## What the task requires
Which lines of the records below contain the word "vtypeCode"? Show each one.

## Listed entries

------------------------------------

-- ==== Sys2Proof/Syntax.lean ====
section
/-! DEFINITION. The instructions of the TN-2: operand types of the six layouts (file 02 R49 to R67) and `Instr`,
one constructor for each row of the opcode table: the instructions of the kernel text, and the events of the
Slate, the rack engine, the panel, the host and the pins. -/

namespace Sys2Proof

/-- The literal of a control I-form with CNT 1 or 2 (R61). -/
inductive Ext where
  | w1 (w : W32)
  | w2 (w : BitVec 64)
  deriving DecidableEq, Repr

/-- Condition codes of CMP (R201). -/
inductive CmpOp where
  | eq | ne | lt | ge | ltu | geu
  deriving DecidableEq, Repr

/-- Scopes of acquire, release and cut (R62). -/
inductive Scope where
  | core | cell | die | device | system
  deriving DecidableEq, Repr

/-- Acquire and release options of a copy instruction (R62). -/
structure AcqRel where
  acq : Bool
  rel : Bool
  sc : Scope
  deriving DecidableEq, Repr

/-- The element types of vector and scan instructions, in the order of their codes (R65). -/
inductive VType where
  | s32 | s4 | n4 | s8 | n8 | s16 | n16 | e21 | e23 | e32 | e43 | e52 | b16 | h16 | f32 | n32
  deriving DecidableEq, Repr

/-- The matrix formats, in the order of their codes (R66). -/
inductive MType where
  | s2 | s4 | n4 | s8 | n8 | s16 | n16 | e21 | e23 | e32 | e43 | e52 | b16 | h16 | f32 | c2
  deriving DecidableEq, Repr

/-- Every element format of R92 and R94: the union of the two code tables. -/
inductive Fmt where
  | s2 | s4 | n4 | s8 | n8 | s16 | n16 | s32 | n32 | e21 | e23 | e32 | e43 | e52 | b16 | h16 | f32 | c2
  deriving DecidableEq, Repr

/-- Rounding codes of a modifier (R64): the four roundings, and the rounding of the stream named. -/
inductive RndSel where
  | rn | rz | ru | rd | stream
  deriving DecidableEq, Repr

/-- The 13-bit operand field (R54, R56). -/
inductive Opd where
  | row (tile : Fin 48) (i : Fin 32)
  | col (tile : Fin 48) (i : Fin 32)
  | diag (tile : Fin 48) (i : Fin 32)
  | pop (q : Fin 32)
  | peek (q : Fin 32)
  | lit32
  | lit64
  | zero
  deriving DecidableEq, Repr

/-- The 6-bit modifier of vector and scan instructions (R64). -/
structure Mods where
  rnd : RndSel
  sat : Bool
  na : Bool
  nb : Bool
  deriving DecidableEq, Repr

/-- The fields of a vector or scan instruction (R63). `lit` is the literal word of CNT 2. -/
structure VArgs where
  dst : Opd
  g : Fin 8
  ty : VType
  a : Opd
  b : Opd
  mod : Mods
  lit : Option W32
  deriving DecidableEq, Repr

/-- The fields of a compare (R228): the destination is a guard. -/
structure CArgs where
  gd : Fin 8
  g : Fin 8
  ty : VType
  a : Opd
  b : Opd
  mod : Mods
  lit : Option W32
  deriving DecidableEq, Repr

/-- The fields of GAND and GOR (R229). -/
structure GArgs where
  gd : Fin 8
  g : Fin 8
  ga : Fin 8
  gb : Fin 8
  na : Bool
  nb : Bool
  deriving DecidableEq, Repr

/-- The fields of GNOT and GMOV (R229). -/
structure G1Args where
  gd : Fin 8
  g : Fin 8
  ga : Fin 8
  na : Bool
  deriving DecidableEq, Repr

/-- The fields of GPOPC (R229). -/
structure GpArgs where
  dst : Opd
  g : Fin 8
  ty : VType
  ga : Fin 8
  deriving DecidableEq, Repr

/-- The extension word of MMUL (R253): `kb1` holds KB - 1. REL has no field, since it must be 0. -/
structure MmulExt where
  sc : Scope
  acq : Bool
  kb1 : Fin 32
  nh : Bool
  fol : Bool
  ctag : Fin 16
  deriving DecidableEq, Repr
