/-- The words of an instruction of the kernel text; an event has none. -/
def encode : Instr → List Nat
  | .add d a b => [ctlR 0 d a b 0]
  | .sub d a b => [ctlR 1 d a b 0]
  | .mul d a b => [ctlR 2 d a b 0]
  | .and d a b => [ctlR 6 d a b 0]
  | .or d a b => [ctlR 7 d a b 0]
  | .xor d a b => [ctlR 8 d a b 0]
  | .shl d a b => [ctlR 9 d a b 0]
  | .shr d a b => [ctlR 10 d a b 0]
  | .sar d a b => [ctlR 11 d a b 0]
  | .aadd d a b => [ctlR 43 d a b 0]
  | .aswap d a b => [ctlR 44 d a b 0]
  | .acas d a b => [ctlR 45 d a b 0]
  | .join d a b => [ctlR 62 d a b 0]
  | .fork d a b => [ctlR 66 d a b 0]
  | .digest d a b => [ctlR 68 d a b 0]
  | .mulh d a b u => [ctlR 3 d a b (bitCode u 0)]
  | .div d a b u => [ctlR 4 d a b (bitCode u 0)]
  | .rem d a b u => [ctlR 5 d a b (bitCode u 0)]
  | .min d a b u => [ctlR 12 d a b (bitCode u 0)]
  | .max d a b u => [ctlR 13 d a b (bitCode u 0)]
  | .amin d a b u => [ctlR 46 d a b (bitCode u 0)]
  | .amax d a b u => [ctlR 47 d a b (bitCode u 0)]
  | .clz d a => [ctlR 14 d a 0 0]
  | .popc d a => [ctlR 15 d a 0 0]
  | .jump d a => [ctlR 34 d a 0 0]
  | .ovtld d a => [ctlR 57 d a 0 0]
  | .cbld d a => [ctlR 58 d a 0 0]
  | .leave d a => [ctlR 63 d a 0 0]
  | .addi d a i => [ctlI 16 0 d a i]
  | .addiExt d a e => ctlExt 16 d a e
  | .andi d a i => [ctlI 17 0 d a i]
  | .andiExt d a e => ctlExt 17 d a e
  | .ori d a i => [ctlI 18 0 d a i]
  | .oriExt d a e => ctlExt 18 d a e
  | .xori d a i => [ctlI 19 0 d a i]
  | .xoriExt d a e => ctlExt 19 d a e
  | .shli d a n => [ctlI 20 0 d a n]
  | .shri d a n => [ctlI 21 0 d a n]
  | .sari d a n => [ctlI 22 0 d a n]
  | .ldi d i => [ctlI 23 0 d 0 i]
  | .ldiExt d e => ctlExt 23 d 0 e
  | .cmp d a b c => [ctlR 24 d a b (cmpCode c)]
  | .cmpi d a i => [ctlI 25 0 d a i]
  | .cmpiExt d a e => ctlExt 25 d a e
  | .pand d a b na nb nd => [ctlR 26 d a b (bitCode na 0 + bitCode nb 1 + bitCode nd 2)]
  | .por d a b na nb nd => [ctlR 27 d a b (bitCode na 0 + bitCode nb 1 + bitCode nd 2)]
  | .pxor d a b na nb nd => [ctlR 28 d a b (bitCode na 0 + bitCode nb 1 + bitCode nd 2)]
  | .sel d a b n => [ctlR 29 d a b n]
  | .bra i => [ctlI 30 0 0 0 i]
  | .braExt e => [ctlI 30 1 0 0 0, e.toNat]
  | .brp s a i => [ctlI 31 0 (bitCode s 0) a i]
  | .brpExt s a e => [ctlI 31 1 (bitCode s 0) a 0, e.toNat]
  | .call d i => [ctlI 32 0 d 0 i]
  | .callExt d e => [ctlI 32 1 d 0 0, e.toNat]
  | .ret a => [ctlR 33 0 a 0 0]
  | .ldb d a i => [ctlI 35 0 d a i]
  | .ldbExt d a e => [ctlI 35 1 d a 0, e.toNat]
  | .ldh d a i => [ctlI 36 0 d a i]
  | .ldhExt d a e => [ctlI 36 1 d a 0, e.toNat]
  | .ldw d a i => [ctlI 37 0 d a i]
  | .ldwExt d a e => [ctlI 37 1 d a 0, e.toNat]
  | .ldd d a i => [ctlI 38 0 d a i]
  | .lddExt d a e => [ctlI 38 1 d a 0, e.toNat]
  | .stb d a i => [ctlI 39 0 d a i]
  | .stbExt d a e => [ctlI 39 1 d a 0, e.toNat]
  | .sth d a i => [ctlI 40 0 d a i]
  | .sthExt d a e => [ctlI 40 1 d a 0, e.toNat]
  | .stw d a i => [ctlI 41 0 d a i]
  | .stwExt d a e => [ctlI 41 1 d a 0, e.toNat]
  | .std d a i => [ctlI 42 0 d a i]
  | .stdExt d a e => [ctlI 42 1 d a 0, e.toNat]
  | .slrd d a i => [ctlI 50 0 d a i]
  | .slrdExt d a e => [ctlI 50 1 d a 0, e.toNat]
  | .slwr d a i => [ctlI 51 0 d a i]
  | .slwrExt d a e => [ctlI 51 1 d a 0, e.toNat]
  | .icpf d a i => [ctlI 53 0 d a i]
  | .icpfExt d a e => [ctlI 53 1 d a 0, e.toNat]
  | .icpin d a i => [ctlI 54 0 d a i]
  | .icpinExt d a e => [ctlI 54 1 d a 0, e.toNat]
  | .icrel d a i => [ctlI 55 0 d a i]
  | .icrelExt d a e => [ctlI 55 1 d a 0, e.toNat]
  | .mfk d k => [ctlI 48 0 d 0 k]
  | .mtk a k => [ctlI 49 0 0 a k]
  | .trap c => [ctlI 52 0 0 0 c]
  | .icinv k => [ctlI 56 0 0 0 k]
  | .qdepth d n => [ctlI 59 0 d 0 n]
  | .spost a i => [ctlI 60 0 0 a i]
  | .spostExt a e => [ctlI 60 1 0 a 0, e.toNat]
  | .swait a i => [ctlI 61 0 0 a i]
  | .swaitExt a e => [ctlI 61 1 0 a 0, e.toNat]
  | .ballot d a b => [ctlR 64 d a b 0]
  | .ballotArm d a b => [ctlR 64 d a b 1]
  | .snap d a slot => [ctlR 65 d a 0 slot]
  | .roll d a slot => [ctlR 67 d a 0 slot]
  | .ftag d a sel => [ctlR 69 d a 0 sel]
  | .qset q a dw => [copyW 0 1 q a 0 0, dw]
  | .qget q a dw => [copyW 1 1 q a 0 0, dw]
  | .qld q a => [copyW 2 0 q a 0 0]
  | .qst q a => [copyW 3 0 q a 0 0]
  | .qstop q a => [copyW 5 0 q a 0 0]
  | .qskip q a => [copyW 33 0 q a 0 0]
  | .qstart q acq sc => [copyW 4 0 q 0 0 (bitCode acq 4 + scopeCode sc)]
  | .qreset q => [copyW 6 0 q 0 0 0]
  | .qunbind q => [copyW 9 0 q 0 0 0]
  | .qflush q rel sc => [copyW 7 0 q 0 0 (bitCode rel 3 + scopeCode sc)]
  | .qbind q a b => [copyW 8 0 q a b 0]
  | .agset a g f => [copyW 10 1 0 a 0 0, g + 4 * f]
  | .agstep a g => [copyW 11 1 0 a 0 0, g]
  | .cpgl a b o len tag => [copyW 12 1 0 a b (bitCode o.acq 4 + bitCode o.rel 3 + scopeCode o.sc), len + 16777216 * tag]
  | .cplg a b o len tag => [copyW 13 1 0 a b (bitCode o.acq 4 + bitCode o.rel 3 + scopeCode o.sc), len + 16777216 * tag]
  | .cpll a b o len tag => [copyW 14 1 0 a b (bitCode o.acq 4 + bitCode o.rel 3 + scopeCode o.sc), len + 16777216 * tag]
  | .cpgg a b o len tag => [copyW 15 1 0 a b (bitCode o.acq 4 + bitCode o.rel 3 + scopeCode o.sc), len + 16777216 * tag]
  | .cpx a b o len tag peer flag => [copyW 16 2 0 a b (bitCode o.acq 4 + bitCode o.rel 3 + scopeCode o.sc), len + 16777216 * tag,
      peer + 1024 * flag]
  | .cpwait mask => [copyW 17 1 0 0 0 0, mask]
  | .cpstat a => [copyW 18 0 0 a 0 0]
  | .tinv a => [copyW 22 0 0 a 0 0]
  | .look a b => [copyW 19 0 0 a b 0]
  | .wayset a b => [copyW 23 0 0 a b 0]
  | .rtgt a b => [copyW 25 0 0 a b 0]
  | .rret a b => [copyW 26 0 0 a b 0]
  | .splice a b => [copyW 27 0 0 a b 0]
  | .rstat a b => [copyW 28 0 0 a b 0]
  | .pref a b => [copyW 31 0 0 a b 0]
  | .tlbinv a b => [copyW 32 0 0 a b 0]
  | .tfill a b acq sc => [copyW 20 0 0 a b (bitCode acq 4 + scopeCode sc)]
  | .tevict a rel sc => [copyW 21 0 0 a 0 (bitCode rel 3 + scopeCode sc)]
  | .route a b rw => [copyW 24 1 0 a b 0, rw]
  | .rflag a b rel sc flag => [copyW 29 1 0 a b (bitCode rel 3 + scopeCode sc), flag]
  | .rfwait a acq sc flag => [copyW 30 1 0 a 0 (bitCode acq 4 + scopeCode sc), flag]
  | .vadd v => vvec 2 0 v
  | .vsub v => vvec 2 1 v
  | .vmul v => vvec 2 2 v
  | .vfma v => vvec 2 3 v
  | .vfms v => vvec 2 4 v
  | .vmin v => vvec 2 5 v
  | .vmax v => vvec 2 6 v
  | .vabs v => vvec 2 7 v
  | .vand v => vvec 2 8 v
  | .vor v => vvec 2 9 v
  | .vxor v => vvec 2 10 v
  | .vnot v => vvec 2 11 v
  | .vshl v => vvec 2 12 v
  | .vshr v => vvec 2 13 v
  | .vsar v => vvec 2 14 v
  | .vmulh v => vvec 2 15 v
  | .vcmpeq v => cvec 16 v
  | .vcmplt v => cvec 17 v
  | .vcmple v => cvec 18 v
  | .gand v => gvec 19 v
  | .gor v => gvec 20 v
  | .gnot v => g1vec 21 v
  | .gmov v => g1vec 22 v
  | .gpopc v => gpvec 23 v
  | .vcvt v => vvec 2 24 v
  | .vscale v => vvec 2 25 v
  | .vpack v => vvec 2 26 v
  | .vunpk v => vvec 2 27 v
  | .vwide v => vvec 2 28 v
  | .vnarw v => vvec 2 29 v
  | .vexp v => vvec 2 30 v
  | .vlog v => vvec 2 31 v
  | .vrcp v => vvec 2 32 v
  | .vrsq v => vvec 2 33 v
  | .vsig v => vvec 2 34 v
  | .vtanh v => vvec 2 35 v
  | .vsilu v => vvec 2 36 v
  | .vsqrt v => vvec 2 37 v
  | .vfade v => vvec 2 38 v
  | .vshuf v => vvec 2 39 v
  | .vperm v => vvec 2 40 v
  | .vrot v => vvec 2 41 v
  | .vbcast v => vvec 2 42 v
  | .vgtrn v => vvec 2 43 v
  | .vsel v => vvec 2 44 v
  | .vrsum v => vvec 2 45 v
  | .vrmax v => vvec 2 46 v
  | .vrmin v => vvec 2 47 v
  | .vrdot v => vvec 2 48 v
  | .vtopk v => vvec 2 49 v
  | .vhash v => vvec 2 50 v
  | .vmov v => vvec 2 51 v
  | .vdup v => vvec 2 52 v
  | .vmfx d g ty n => [vecW 2 53 1 (opdCode d) g (vtypeCode ty), n * 524288 + 6272 * 64]
  | .vmtx n ty a lit => [vecW 2 54 (litCnt lit) n 0 (vtypeCode ty), opdCode a * 524288 + 6272 * 64] ++ litWords lit
  | .vclamp v => vvec 2 55 v
  | .sdiag v => vvec 3 0 v
  | .sgate v => vvec 3 1 v
  | .scld v => vvec 3 2 v
  | .scst v => vvec 3 3 v
  | .schunk v => vvec 3 4 v
  | .sbank v => vvec 3 5 v
  | .sclr v => vvec 3 6 v
  | .sfcnt v => vvec 3 7 v
  | .sstat v => vvec 3 8 v
  | .sdrain v => vvec 3 9 v
  | .mload q bank f => [matW 0 0 (opdCode (.pop q)) bank (mtypeCode f)]
  | .mmul o h f x => [matW 1 1 (opdCode o) h (mtypeCode f), scopeCode x.sc + bitCode x.acq 4 + x.kb1 * 32 + bitCode x.nh 10 +
      bitCode x.fol 11 + x.ctag * 4096]
  | .mred h mask dst => [matW 2 1 6272 h 0, mask + 16 * dst]
  | .mdrain o h f sat rnd clr => [matW 3 1 (opdCode o) h (mtypeCode f), bitCode sat 2 + rndCode rnd * 8 + bitCode clr 6]
  | .mrel h => [matW 4 0 6272 h 0]
  | .mzero h => [matW 6 0 6272 h 0]
  | .mbank bank => [matW 5 0 6272 bank 0]
  | .mswap h off => [matW 7 1 6272 h 0, 64 * off]
  | .mstat o h => [matW 8 0 (opdCode o) h 0]
  | .mscl h e => [matW 9 1 6272 h 0, e]
  | .madd o h f => [matW 10 0 (opdCode o) h (mtypeCode f)]
  | .mwait => [matW 11 0 6272 0 0]
  | .nop count mask => [allW 0 0 (count * 65536 + mask)]
  | .phase off => [allW 1 0 off]
  | .cut sc => [allW 2 0 (scopeCode sc)]
  | .live ls x1 x2 => [allW 3 2 ls, x1.toNat, x2.toNat]
  | .loopImm len n => [allW 4 0 (len * 256 + n)]
  | .loopImmExt len n => [allW 4 1 (len * 256), n.toNat]
  | .loopReg len a => [allW 4 0 (524288 + len * 256 + a)]
  | .lend => [allW 5 0 0]
  | .lexit s p => [allW 6 0 (bitCode s 3 + p)]
  | .brk c => [allW 7 0 c]
  | .winset w => [allW 8 0 w]
  | .done => [allW 9 0 0]
  | _ => []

------------------------------------

## The completed task
  | .vmfx d g ty n => [vecW 2 53 1 (opdCode d) g (vtypeCode ty), n * 524288 + 6272 * 64]
  | .vmtx n ty a lit => [vecW 2 54 (litCnt lit) n 0 (vtypeCode ty), opdCode a * 524288 + 6272 * 64] ++ litWords lit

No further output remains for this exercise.